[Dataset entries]
-- ==== Sys2Proof/Laws/Kept/Audit.lean ====
section
/-! SUPPORT. What the operations and meanings of Machine/Audit.lean keep: the queue, the clock, the canonical forms, and every
component of the state that they have no business with. -/
namespace Sys2Proof.Machine

set_option linter.all false

theorem State.poolSnap_kept {K : Keep} {s0 : State} (s : State) (p : Nat) (hs : Kept K s0 s) : Kept K s0 (State.poolSnap s p) := by
  unfold State.poolSnap
  repeat' (first
    | with_reducible assumption | intro _ | with_reducible apply State.p_kept | extract_lets | dsimp only | with_reducible apply Kept.upd_regs)

theorem State.ledgerSnap_kept {K : Keep} {s0 : State} (s : State) (c : Nat) (hs : Kept K s0 s) (kledger : K.ledger = false := by assumption) : Kept K s0 (State.ledgerSnap s c) := by
  unfold State.ledgerSnap
  repeat' (first
    | with_reducible assumption | with_reducible apply State.p_kept | with_reducible apply State.wr_kept | extract_lets | dsimp only
    | with_reducible apply Kept.upd_ledger)

theorem State.creditMove_kept {K : Keep} {s0 : State} (s : State) (i : Nat) (size : Nat) (both : Bool) (hs : Kept K s0 s) (kfresh : K.fresh = false := by assumption) (kpmc : K.pmc = false := by assumption) : Kept K s0 (State.creditMove s i size both) := by
  unfold State.creditMove
  repeat' (first
    | with_reducible assumption | with_reducible apply ite_kept | with_reducible apply ite_fst_kept | with_reducible apply State.drawNat_kept
    | extract_lets | dsimp only | split | with_reducible apply Kept.upd_pmc)

theorem State.loopSnap_kept {K : Keep} {s0 : State} (s : State) (hs : Kept K s0 s) (kfresh : K.fresh = false := by assumption) (kpmc : K.pmc = false := by assumption) : Kept K s0 (State.loopSnap s) := by
  unfold State.loopSnap
  repeat' (first
    | with_reducible assumption | intro _ | with_reducible apply iter_kept | with_reducible apply foldl_kept | with_reducible apply foldl_fst_kept
    | with_reducible apply foldl_snd_kept | with_reducible apply State.wr_kept | with_reducible apply State.creditMove_kept | extract_lets | dsimp only)

theorem State.auditSnap_kept {K : Keep} {s0 : State} (s : State) (hs : Kept K s0 s) (kfresh : K.fresh = false := by assumption) (kledger : K.ledger = false := by assumption) (kpmc : K.pmc = false := by assumption) : Kept K s0 (State.auditSnap s) := by
  unfold State.auditSnap
  repeat' (first
    | with_reducible assumption | intro _ | with_reducible apply iter_kept | with_reducible apply foldl_kept | with_reducible apply foldl_fst_kept
    | with_reducible apply foldl_snd_kept | with_reducible apply State.wr_kept | with_reducible apply State.ledgerSnap_kept
    | with_reducible apply State.poolSnap_kept | with_reducible apply State.loopSnap_kept | with_reducible apply State.p_kept | extract_lets | dsimp only
    | with_reducible apply Kept.upd_regs)

theorem State.auditWrite_kept {K : Keep} {s0 : State} (s : State) (v : Word) (hs : Kept K s0 s) (kfresh : K.fresh = false := by assumption) (kledger : K.ledger = false := by assumption) (kpmc : K.pmc = false := by assumption) : Kept K s0 (State.auditWrite s v) := by
  unfold State.auditWrite
  repeat' (first
    | with_reducible assumption | with_reducible apply ite_kept | with_reducible apply ite_fst_kept | with_reducible apply State.wrRW_kept
    | with_reducible apply State.auditSnap_kept | extract_lets | dsimp only | split)

theorem execAuditSnap_kept {K : Keep} {s0 : State} (ag : Agent) (v : Word) (s : State) (hs : Kept K s0 s) (kfresh : K.fresh = false := by assumption) (kirq : K.irq = false := by assumption) (kcyc : K.cyc = false := by assumption) (kmsi : K.msi = false := by assumption) (kledger : K.ledger = false := by assumption) (kshu : K.shu = false := by assumption) (kpmc : K.pmc = false := by assumption) : KeptO K s0 (execAuditSnap ag v s) := by
  unfold execAuditSnap
  repeat' (first
    | with_reducible assumption | intro _ | with_reducible apply next_kept | with_reducible apply State.bus_kept
    | with_reducible apply State.auditWrite_kept | dsimp only)

theorem State.auditReport_kept {K : Keep} {s0 : State} (s : State) (j : Nat) (l : List Nat) (hs : Kept K s0 s) : Kept K s0 (State.auditReport s j l) := by
  unfold State.auditReport
  repeat' (first
    | with_reducible assumption | with_reducible apply State.p_kept | extract_lets | dsimp only)

theorem State.auditDone_kept {K : Keep} {s0 : State} (s : State) (hs : Kept K s0 s) (kirq : K.irq = false := by assumption) (kcyc : K.cyc = false := by assumption) (kmsi : K.msi = false := by assumption) (kshu : K.shu = false := by assumption) : Kept K s0 (State.auditDone s) := by
  unfold State.auditDone
  repeat' (first
    | with_reducible assumption | intro _ | with_reducible apply iter_kept | with_reducible apply ite_kept | with_reducible apply ite_fst_kept
    | with_reducible apply State.auditReport_kept | with_reducible apply State.event_kept | with_reducible apply State.p_kept | extract_lets | dsimp only
    | split)

theorem execAuditChecksDone_kept {K : Keep} {s0 : State} (s : State) (hs : Kept K s0 s) (kirq : K.irq = false := by assumption) (kcyc : K.cyc = false := by assumption) (kmsi : K.msi = false := by assumption) (kshu : K.shu = false := by assumption) : KeptO K s0 (execAuditChecksDone s) := by
  unfold execAuditChecksDone
  repeat' (first
    | with_reducible assumption | intro _ | with_reducible apply next_kept | with_reducible apply State.when_kept
    | with_reducible apply State.auditDone_kept | dsimp only)

end Sys2Proof.Machine
end

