-- ==== Sys2Proof/Laws/Kept/Burst.lean ====
section
/-! SUPPORT. What the operations and meanings of Machine/Burst.lean keep: the queue, the clock, the canonical forms, and every
component of the state that they have no business with. -/
namespace Sys2Proof.Machine

set_option linter.all false

theorem State.setWin_kept {K : Keep} {s0 : State} (s : State) (c : Nat) (g : Nat) (w : Win) (hs : Kept K s0 s) (kpch : K.pch = false := by assumption) : Kept K s0 (State.setWin s c g w) := by
  unfold State.setWin
  repeat' (first
    | with_reducible assumption | intro _ | with_reducible apply ite_kept | with_reducible apply ite_fst_kept | with_reducible apply State.updPch_kept
    | dsimp only | split)

theorem execWindowOpen_kept {K : Keep} {s0 : State} (c : Fin 64) (g : Fin 4096) (s : State) (hs : Kept K s0 s) (kpch : K.pch = false := by assumption) (kslots : K.slots = false := by assumption) : KeptO K s0 (execWindowOpen c g s) := by
  unfold execWindowOpen
  repeat' (first
    | with_reducible assumption | intro _ | with_reducible apply next_kept | with_reducible apply ite_kept | with_reducible apply ite_fst_kept
    | with_reducible apply State.when_kept | with_reducible apply State.inc_kept | with_reducible apply State.updSlot_kept
    | with_reducible apply State.setWin_kept | with_reducible apply State.updPch_kept | extract_lets | dsimp only | split | dsimp +zetaDelta only)

theorem State.ambigEvent_kept {K : Keep} {s0 : State} (s : State) (c : Nat) (was : Bool) (hs : Kept K s0 s) (kirq : K.irq = false := by assumption) (kcyc : K.cyc = false := by assumption) (kmsi : K.msi = false := by assumption) (kshu : K.shu = false := by assumption) : Kept K s0 (State.ambigEvent s c was) := by
  unfold State.ambigEvent
  repeat' (first
    | with_reducible assumption | with_reducible apply ite_kept | with_reducible apply ite_fst_kept | with_reducible apply State.inc_kept
    | with_reducible apply State.ev_kept | split)

theorem State.furtherAnswer_kept {K : Keep} {s0 : State} (s : State) (c : Nat) (g : Nat) (w : Win) (x : MatchObs) (m : MatchObs) (hs : Kept K s0 s) (kpch : K.pch = false := by assumption) : Kept K s0 (State.furtherAnswer s c g w x m) := by
  unfold State.furtherAnswer
  repeat' (first
    | with_reducible assumption | with_reducible apply ite_kept | with_reducible apply ite_fst_kept | with_reducible apply State.setWin_kept
    | with_reducible apply State.inc_kept | extract_lets | dsimp only | split)

theorem execDelimiterQualified_kept {K : Keep} {s0 : State} (c : Fin 64) (g : Fin 4096) (m : MatchObs) (s : State) (hs : Kept K s0 s) (kirq : K.irq = false := by assumption) (kcyc : K.cyc = false := by assumption) (kmsi : K.msi = false := by assumption) (kpch : K.pch = false := by assumption) (kshu : K.shu = false := by assumption) : KeptO K s0 (execDelimiterQualified c g m s) := by
  unfold execDelimiterQualified
  repeat' (first
    | with_reducible assumption | intro _ | with_reducible apply next_kept | with_reducible apply ite_kept | with_reducible apply ite_fst_kept
    | with_reducible apply State.setWin_kept | with_reducible apply State.inc_kept | with_reducible apply State.ambigEvent_kept
    | with_reducible apply State.furtherAnswer_kept | dsimp only | split | dsimp +zetaDelta only)

theorem State.rogueEvidence_kept {K : Keep} {s0 : State} (s : State) (c : Nat) (i : Nat) (hs : Kept K s0 s) (kslots : K.slots = false := by assumption) : Kept K s0 (State.rogueEvidence s c i) := by
  unfold State.rogueEvidence
  repeat' (first
    | with_reducible assumption | intro _ | with_reducible apply State.updSlot_kept | dsimp only)

theorem State.upFrame_kept {K : Keep} {s0 : State} (s : State) (c : Nat) (w : Win) (i : Nat) (port : Nat) (b : List Byte) (hs : Kept K s0 s) (kcls : K.cls = false := by assumption) : Kept K s0 (State.upFrame s c w i port b) := by
  unfold State.upFrame
  repeat' (first
    | with_reducible assumption | with_reducible apply ite_kept | with_reducible apply ite_fst_kept | with_reducible apply State.pipeIn_kept | dsimp only
    | split)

▸ ASSIGNED TASK
Your answer should consist of the lines from the line with "State.auditSnap_kept | extract_lets | dsimp only | split)" to the line with "State.auditWrite_kept | dsimp only)" above, repeated exactly, both ends included.

▸ THE ANSWER
    | with_reducible apply State.auditSnap_kept | extract_lets | dsimp only | split)

theorem execAuditSnap_kept {K : Keep} {s0 : State} (ag : Agent) (v : Word) (s : State) (hs : Kept K s0 s) (kfresh : K.fresh = false := by assumption) (kirq : K.irq = false := by assumption) (kcyc : K.cyc = false := by assumption) (kmsi : K.msi = false := by assumption) (kledger : K.ledger = false := by assumption) (kshu : K.shu = false := by assumption) (kpmc : K.pmc = false := by assumption) : KeptO K s0 (execAuditSnap ag v s) := by
  unfold execAuditSnap
  repeat' (first
    | with_reducible assumption | intro _ | with_reducible apply next_kept | with_reducible apply State.bus_kept
    | with_reducible apply State.auditWrite_kept | dsimp only)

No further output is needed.